Stored data entries:
──────────

-- ==== Sys2Proof/Tests/Slice0.lean ====
section
/-! SUPPORT. The model's own tests, with expected results from the tables of 95_test_vectors.md or written out from the rules;
and, for each obligation with hypotheses, a witness that meets them. -/

namespace Sys2Proof.Tests

open Sys2Proof.Machine

/-- An outcome is a next state, and a property holds of it. -/
def nextThat (o : Host.Outcome State Fault Refusal) (p : State → Bool) : Bool :=
  match o with
  | .next s => p s
  | .fault _ => false
  | .refused _ => false

/-! ## Well-formedness: each check refuses an ill-formed term -/

/-- 0x06 is the first unused opcode (V15). -/
theorem test_wellFormed_opcode : opcodeInUse 0x06 = false ∧ opcodeInUse 0x05 = true := by decide
/-- NOP takes no operand byte but 0x00; KPUSH takes any (V15). -/
theorem test_wellFormed_operand : operandInPlace 0x00 0x01 = false ∧ operandInPlace 0x01 0xFF = true := by decide
theorem test_wellFormed_fields : wellFormedFields 0x02 0x80 = false ∧ wellFormedFields 0xFF 0xFF = false := by decide
/-- The empty key is no key (R96). -/
theorem test_wellFormed_key : wellFormedKey [] = false ∧ wellFormedKey [0x00] = true := by decide

/-! ## Decoding: words written out bit by bit from R72, and the table V15 -/

theorem test_decode_nop : decode 0b0000000000000000 = .ok .nop := by decide
theorem test_decode_kpush : decode 0b0000000101000001 = .ok (.kpush 0x41) := by decide
theorem test_decode_ksched : decode 0b0000001000000000 = .ok .ksched := by decide
theorem test_decode_crypt : decode 0b0000001110000001 = .ok (.crypt 0x81) := by decide
theorem test_decode_fin : decode 0b0000010000000000 = .ok .fin := by decide
theorem test_decode_rst : decode 0b0000010100000000 = .ok .rst := by decide
theorem test_decode_illegal : [0x0001, 0x0280, 0x0401, 0x0501].map decode = List.replicate 4 (.error .operandNotZero) ∧
    [0x0600, 0xFFFF].map decode = List.replicate 2 (.error .unusedOpcode) := by decide
/-- The words of V14 and V15. -/
theorem test_encode : [.nop, .kpush 0x41, .kpush 0xFF, .ksched, .crypt 0x41, .fin, .rst].map encode =
    [0x0000, 0x0141, 0x01FF, 0x0200, 0x0341, 0x0400, 0x0500] := by decide
/-- The opcode byte first (R56). -/
theorem test_serialise : encodeStream [.kpush 0x41, .ksched] = [0x01, 0x41, 0x02, 0x00] ∧
    decodeStream [0x03, 0x41, 0x04] = .error .truncated := by decide
theorem test_decodeTableWord : decodeTableWord 16 0x0385 = some (.crypt 0x85) ∧ decodeTableWord 16 0x0600 = none := by decide

/-! ## Listings (R78, R79) -/

/-- `KPUSH 'A'` is `0141` and `CRYPT 0x41` is `0341` (R78). -/
theorem test_listing_words :
    readLine (nameKpush ++ [' ', singleQuote, 'A', singleQuote]) = some (some (.command (.kpush 0x41))) ∧
    readLine (nameCrypt ++ [' ', '0', 'x', '4', '1']) = some (some (.command (.crypt 0x41))) ∧
    printWord (encode (.kpush 0x41)) = ['0', '1', '4', '1'] ∧ printWord (encode (.crypt 0x41)) = ['0', '3', '4', '1'] := by
  decide
/-- `KEY 65, 0x42` pushes two bytes; `TRANSFORM "A", "B"` is one call (R79). -/
theorem test_listing_pseudo :
    readLine (nameTransform ++ [' ', doubleQuote, 'A', doubleQuote, ',', ' ', doubleQuote, 'B', doubleQuote]) =
      some (some (.transform [0x41] [0x42])) ∧
    readLine (nameKey ++ [' ', '6', '5', ',', ' ', '0', 'x', '4', '2']) = some (some (.key [0x41, 0x42])) ∧
    (ListingLine.transform [0x41] [0x42]).expand = [.kpush 0x41, .ksched, .crypt 0x42, .fin] := by decide

/-- A character outside ASCII is not allowed in a listing, also not in a comment (R79); a comment ends with its line (R78). -/
theorem test_listing_comment : readLine (nameNop ++ [' ', semicolon, Char.ofNat 233]) = none ∧
    readLine (nameNop ++ [' ', semicolon, 'x', Char.ofNat 10]) = some (some (.command .nop)) := by decide

/-! ## The machine: steps of the tables V2, V6, V12, V14, V16 -/

theorem test_withFetchWord : step (State.reset.withFetchWord 16 0x0141) =
    .next { State.reset with K := [(0, 0x41)], klen := 1 } := by rfl

/-- V14, rows 1 and 2. -/
theorem test_kpush : nextThat (acceptAll [0x0141, 0x0100] State.reset) fun s =>
    s.K.read 0 == 0x41 && s.K.read 1 == 0x00 && s.klen == 2 && s.status == 0x00 := by decide
/-- V14, rows 3 and 4. -/
theorem test_kpush_full : nextThat (acceptAll [0x01FF, 0x017E] { State.reset with klen := 255 }) fun s =>
    s.K == [(255, 0xFF)] && s.klen == 256 && s.status == 0x00 := by decide

/-- The state of V2 before its iteration c = 2, on the entries that the iterations 2 and 3 touch. -/
def v2State : State :=
  { State.reset with S := [(2, 2), (3, 3), (44, 44), (122, 122)], K := [(0, 0x4B), (1, 0x65), (2, 0x79)], klen := 3, j := 177 }

/-- V2, c = 2: 177 + 2 + 121 = 300 mod 256 = 44, swap(2, 44). -/
theorem test_ksched_iteration : (kschedIteration v2State 2).j = 44 ∧
    (kschedIteration v2State 2).S = [(2, 44), (3, 3), (44, 2), (122, 122)] := by decide
/-- V2, c = 3: the key byte is K[3 mod 3] = K[0], 44 + 3 + 75 = 122, swap(3, 122). -/
theorem test_ksched_keyIndex : (kschedIteration (kschedIteration v2State 2) 3).j = 122 ∧
    (kschedIteration (kschedIteration v2State 2) 3).S = [(2, 44), (3, 122), (44, 2), (122, 3)] := by decide

/-- The state of V6 before its first CRYPT, on the entries of S that the command reads. -/
def v6State : State :=
  { State.reset with S := [(1, 131), (19, 203), (131, 245), (188, 196), (204, 199), (245, 18)], ph := .ready }

/-- V6: i = 1, j = 245, k = 19, z = 196, 0x85 appended, S[1] and S[245] exchanged. -/
theorem test_crypt : nextThat (accept 0x0341 v6State) fun s =>
    s.i == 1 && s.j == 245 && s.k == 19 && s.z == 196 && s.out == [0x85] && s.S.read 1 == 18 && s.S.read 245 == 131 &&
    s.status == 0x01 := by decide
/-- V12: both indices are 129, and S stays. -/
theorem test_crypt_aliasing : nextThat (accept 0x0300
      { v6State with S := [(129, 235), (158, 92)], i := 128, j := 179, k := 37, z := 15 }) fun s =>
    s.i == 129 && s.j == 129 && s.k == 145 && s.S == [(129, 235), (158, 92)] := by decide

/-- After the last CRYPT of P1, FIN gives STATUS 0x00, all zero, OUT as it was. -/
theorem test_fin : accept 0x0400 { v6State with i := 8, j := 215, k := 7, z := 221, out := [0x9C] } =
    .next { State.reset with out := [0x9C] } := by rfl
/-- V16: a NOP in the middle of a message changes nothing. -/
theorem test_nop : accept 0x0000 v6State = .next v6State := by rfl
/-- V16: RST clears a fault and keeps OUT. -/
theorem test_rst : accept 0x0500 { State.reset with err := 0b001, out := [0x85] } = .next { State.reset with out := [0x85] } := by rfl
/-- V16, the first four rows and the rows of illegal words. -/
theorem test_faults :
    (nextThat (accept 0x0200 State.reset) fun s => s.status == 0x02 && s.faultLine == 1) ∧
    (nextThat (accept 0x0341 State.reset) fun s => s.status == 0x04) ∧
    (nextThat (accept 0x0400 State.reset) fun s => s.status == 0x04) ∧
    (nextThat (accept 0x0200 v6State) fun s => s.status == 0x04 && s.S == []) ∧
    (nextThat (accept 0x0141 v6State) fun s => s.status == 0x04) ∧
    (nextThat (accept 0x0600 v6State) fun s => s.status == 0x08 && s.S == []) ∧
    (nextThat (accept 0x0001 State.reset) fun s => s.status == 0x08) := by decide
/-- V16: with STATUS 0x02 the words 0341 and FFFF are dropped. -/
theorem test_dropped : (nextThat (acceptAll [0x0341, 0xFFFF, 0x0501] { State.reset with err := 0b001 }) fun s =>
    s.status == 0x02 && s.out == []) := by decide
/-- R190: the reset value, and the bytes emitted before belong to the earlier history. -/
theorem test_hardwareReset : (hardwareReset { v6State with out := [0x85] }).S = [] ∧
    (hardwareReset { v6State with out := [0x85] }).out = [] ∧
    (hardwareReset { v6State with out := [0x85] }).past.map PastOutput.bytes = [[0x85]] := by decide
/-- R59: taking a byte does not change OUT. -/
theorem test_takeByte : nextThat (step { v6State with out := [0x85, 0xC2], host := [.takeByte] }) fun s =>
    s.out == [0x85, 0xC2] && s.onPort == [0xC2] && s.host == [] := by decide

──────────

== About this task ==
With "semicolon" as the string to match, show every line of the entries above that has it.

== Written response ==
theorem test_listing_comment : readLine (nameNop ++ [' ', semicolon, Char.ofNat 233]) = none ∧
    readLine (nameNop ++ [' ', semicolon, 'x', Char.ofNat 10]) = some (some (.command .nop)) := by decide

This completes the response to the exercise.